**RECORDS FOR THIS TASK**.

/-- What `swapEntry` may change. -/
theorem swapEntry_only (nsid grain : Nat) (src dst : MapEntry) (s : State) :
    Only [.mx] s (swapEntry nsid grain src dst s) := by
  unfold swapEntry
  repeat' first
    | intro _
    | with_reducible assumption
    | with_reducible exact Only.refl _ _
    | (extract_lets +onlyGivenNames x; refine Only.cut x ?_ (fun _ => ?_); unfold x; clear x; rotate_left; clear_value x)
    | (extract_lets +onlyGivenNames x; refine Only.cut2 x ?_ (fun _ => ?_); unfold x; clear x; rotate_left; clear_value x)
    | (extract_lets +onlyGivenNames x; refine Only.cutF x ?_ (fun _ => ?_); unfold x; clear x; rotate_left; clear_value x)
    | (extract_lets +onlyGivenNames x; refine Only.cutG x ?_ (fun _ => ?_); unfold x; clear x; rotate_left; clear_value x)
    | (extract_lets +onlyGivenNames x; refine Only.cutG2 x ?_ (fun _ => ?_); unfold x; clear x; rotate_left; clear_value x)
    | (extract_lets +onlyGivenNames x; refine Only.cutG3 x ?_ (fun _ => ?_); unfold x; clear x; rotate_left; clear_value x)
    | (extract_lets +onlyGivenNames x; refine Only.cutH x ?_ (fun _ => ?_); unfold x; clear x; rotate_left; clear_value x)
    | (extract_lets +onlyGivenNames x; clear_value x)
    | with_reducible apply Only.ite
    | (with_reducible apply Only.step (jAppend_only ..); exact .of (by decide +kernel))
    | (with_reducible apply Only.step (putEntry_only ..); exact .of (by decide +kernel))
    | (with_reducible apply Only.step (updStaged_only ..); exact .of (by decide +kernel))
    | with_reducible apply_assumption -exfalso -symm
    | split
    | dsimp only

/-- What `putPair` may change. -/
theorem putPair_only (p : VatPair) (s : State) :
    Only [.mm] s (putPair p s) := by
  unfold putPair
  repeat' first
    | intro _
    | with_reducible assumption
    | with_reducible exact Only.refl _ _
    | with_reducible apply Only.ite
    | fail_if_no_progress (with_reducible apply Only.upd_mm; decide +kernel)
    | with_reducible apply_assumption -exfalso -symm
    | split
    | dsimp only

/-- What `takeVatPage` may change, seen from its result. -/
theorem takeVatPage_eq {pairs : List (Nat × Nat)} {s : State} {a t} (hEq : takeVatPage pairs s = some (a, t)) :
    Only [.mm] s t := by
  induction pairs with
  | nil => simp [takeVatPage] at hEq
  | cons b l ih =>
    unfold takeVatPage at hEq
    split at hEq
    · simp only [Option.some.injEq, Prod.mk.injEq] at hEq
      rw [← hEq.2]
      exact putPair_only ..
    · exact ih hEq

/-- What `takeVatPages` may change. -/
theorem takeVatPages_only (pairs : List (Nat × Nat)) (m : Nat) :
    ∀ (s : State),
    Only [.mm] s (takeVatPages pairs m s).2 := by
  induction m with
  | zero =>
    intros; unfold takeVatPages
    repeat' first
      | intro _
      | with_reducible assumption
      | with_reducible exact Only.refl _ _
      | with_reducible refine Only.step (takeVatPage_eq ‹_›) (.of (by decide +kernel)) ?_
      | with_reducible apply_assumption -exfalso -symm
      | split
      | dsimp only
  | succ m ih =>
    intros; unfold takeVatPages
    repeat' first
      | intro _
      | with_reducible assumption
      | with_reducible exact Only.refl _ _
      | with_reducible refine Only.step (takeVatPage_eq ‹_›) (.of (by decide +kernel)) ?_
      | with_reducible refine Only.trans ?_ (ih _)
      | with_reducible refine Only.trans ?_ (Only.of_eq2 ‹_› (ih _))
      | with_reducible apply_assumption -exfalso -symm
      | split
      | dsimp only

**WHAT NEEDS TO BE DONE**. Whichever lines of the data include the word "nsid", pull them out.

**OUTPUT OF THE TASK**.
theorem swapEntry_only (nsid grain : Nat) (src dst : MapEntry) (s : State) :
    Only [.mx] s (swapEntry nsid grain src dst s) := by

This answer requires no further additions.